The street seems to believe management’s annual synergies estimate of $300m will materialize through vendor pricing & terms, increased use of private label brands, inventory reductions, and warehouse/facility integration. This sounds high, especially from the vendors to whom they were already getting best price & terms as the 800 lb gorilla in their space. They don’t plan to reach the 300m estimate for three years and little is expected in the first year. Also, they’ve said 80% of the $300m will be in the North American business which has approximately $4 billion of revenue. So, 6% of sales or $240m will come out of a $4 billion business that already has razor thin op margins of 3.5%. And, this is while the overall business lost 231 basis points of gross margin last quarter. It just doesn’t seem reasonable.

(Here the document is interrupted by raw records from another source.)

-- ==== Sys2Proof/Machine/Construct.lean ====
section
/-! DEFINITION. Construct.lean: the type tags and the order codes, read when an instance is built: construction is the reset
of the platform with the instance's constants (R112, R320, R321, log 20). -/

namespace Sys2Proof.Machine

/-- Build the running instance anew with constants c: reset with them, or refused when no instance can be built from them
(R10, R107, R186, R320, U6). -/
def State.build (s : State) (c : Config) : Result :=
  if c.wf s.plat then .next (({ s with inst := { s.inst with cfg := c } }).restart s.t) else .refused .illFormedConfig

/-- Build with TYPE = chip: DESC is then table(chip) (R9, R106). -/
def State.buildType (s : State) (chip : Chip) : Result := s.build { s.inst.cfg with chip := chip }

/-- The constants with the channel order of the instance's descriptor entered (R246). -/
def Config.withOrder (c : Config) (o : Order) : Config :=
  { c with table := c.table.setRow c.chip { c.desc with order := o } }

/-- Build with the channel order of the descriptor entered (R108, R246). -/
def State.buildOrder (s : State) (o : Order) : Result := s.build (Config.withOrder s.inst.cfg o)

/-- TYPE 0 (R106). -/
def execTypeWs2811 (s : State) : Result := s.buildType .ws2811

/-- TYPE 1 (R106). -/
def execTypeWs2812 (s : State) : Result := s.buildType .ws2812

/-- TYPE 2 (R106). -/
def execTypeWs2813 (s : State) : Result := s.buildType .ws2813

/-- TYPE 3 (R106). -/
def execTypeSk6812rgbw (s : State) : Result := s.buildType .sk6812rgbw

/-- TYPE 4 (R106). -/
def execTypeTm1803 (s : State) : Result := s.buildType .tm1803

/-- TYPE 5 (R106). -/
def execTypeTm1829 (s : State) : Result := s.buildType .tm1829

/-- TYPE 6: no descriptor, no instance (R107). -/
def execTypeReserved6 (_s : State) : Result := .refused .reservedTypeTag

/-- TYPE 7: no descriptor, no instance (R107). -/
def execTypeReserved7 (_s : State) : Result := .refused .reservedTypeTag

/-- ORDER 0 (R108). -/
def execOrderRgb (s : State) : Result := s.buildOrder .rgb

/-- ORDER 1 (R108). -/
def execOrderGrb (s : State) : Result := s.buildOrder .grb

/-- ORDER 2 (R108). -/
def execOrderRbg (s : State) : Result := s.buildOrder .rbg

/-- ORDER 3 (R108). -/
def execOrderRgbw (s : State) : Result := s.buildOrder .rgbw

end Sys2Proof.Machine
end

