-- ==== Sys2Proof/Machine/Fallback.lean ====
section
/-! DEFINITION. Fallback.lean: the fallback engine (43_fallback.md): its two wire symbols, the attempt, the 125% check, the
backoff. -/

namespace Sys2Proof.Machine

/-- A bit begins: BIT_START <- CYC; FSM <- FB_HIGH; set_high(PIN) (R220). -/
def State.fbBeginHigh (s : State) : State := (s.snapBit.setFsm .fbHigh).setHigh s.inst.pin

/-- Its low part begins: FSM <- FB_LOW; set_low(PIN) (R220). -/
def State.fbBeginLow (s : State) : State := (s.setFsm .fbLow).setLow s.inst.pin

/-- `hold_until(BIT_START, n)` (R223); then k. -/
def State.holdUntil (s : State) (n : Nat) (k : State → State) : State := s.holdThen (s.compareEnd n) k

/-- A data bit: high until BIT_START + hb, then low until BIT_START + FB_PERIOD, no time when a late set_low has passed it
(R220, R223, R231). DESIGN CHOICE: both parts are one step, as in `State.bbSymbol` (log 5). -/
def State.fbSymbol (s : State) (hb : Nat) : State :=
  s.fbBeginHigh.holdUntil hb fun m => m.fbBeginLow.holdUntil s.inst.cfg.cp.fbPeriod fun r => r

/-- FB_SYM0 (R101, R220). -/
def execFbSym0 (s : State) : Result := .next (s.fbSymbol s.inst.cfg.cp.fbT0H)

/-- FB_SYM1 (R101, R220). -/
def execFbSym1 (s : State) : Result := .next (s.fbSymbol s.inst.cfg.cp.fbT1H)

/-- An attempt begins: mask open, CYC_START <- CYC, byte 0, bit 7 (R220, R222, R225). -/
def State.startAttempt (s : State) : State :=
  ({ s.openMask with inst := { s.openMask.inst with cycStart := s.cyc } }).startWalk .fbHigh

/-- The fallback begins: EVT.FALLBACK, RETRIES <- 0, the first attempt (R220, R221). -/
def State.startFallback (s : State) : State :=
  ({ s.raise .fallback with inst := { (s.raise .fallback).inst with retries := 0 } }).startAttempt

/-- The period of a bit is over: the next bit, or after the last one mask close and FSM <- FB_CHECK (R220, R225). -/
def State.afterPeriod (s : State) : State :=
  if s.inst.lastBit then s.closeMask.setFsm .fbCheck else s.nextBit .fbHigh

/-- The resend: EVT.RESEND, RETRIES + 1, t_b <- US, FSM <- FB_BACKOFF (R228). -/
def State.resend (s : State) : State :=
  { s.raise .resend with
    inst := { (s.raise .resend).inst with
      retries := s.inst.retries + 1, backoffStart := s.us, waitStart := s.t, fsm := .fbBackoff } }

/-- FB_CHECK: pass, stamp and complete (R227); fail with no resend left, RetryExhausted, stamp and complete (R229); fail,
resend (R226, R228). -/
def State.selfCheck (s : State) : State :=
  if s.checkFails then
    if s.inst.retriesSpent then (s.raise .retryExhausted).stamp.complete else s.resend
  else s.stamp.complete

end Sys2Proof.Machine
end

The bull case is a strong management team that has produced double digit top line while expanding margins, and is the clear category leader. The CEO is making rounds talking up differentiating the brand, market leadership, and strong execution. It sounds good, but doesn’t help tanking sales and margins. On a small base, they are opening 10 copy & print shops next year to go after higher margin business a la Kinkos.
Competition
Wal-Mart and others have long had competitive offerings, but now Sam’s Club and Costco are getting in the game with increased offerings and print shops. Office Depot is closing 126 stores, presumably their worst and not enough to make a meaningful share gain for SPLS.
SPLS is currently at $17.57 per share and 7.5x their $2.1 billion of EBITDA. Given the difficult environment, the additional $280m of acquired EBITDA will only offset declines in their core business resulting in flat EBITDA for 2009. Through this difficult year we’ll see their estimates come down and the multiple contract to at least to 6x which would put the stock below $12 or off over 30%. Add to that some potential treble from a refinancing and we could see this stock at $9.
Catalyst
Weakening y/y comps, estimates to be lowered, refi trouble, integration savings delays, fx headwind, in a bad retail environ.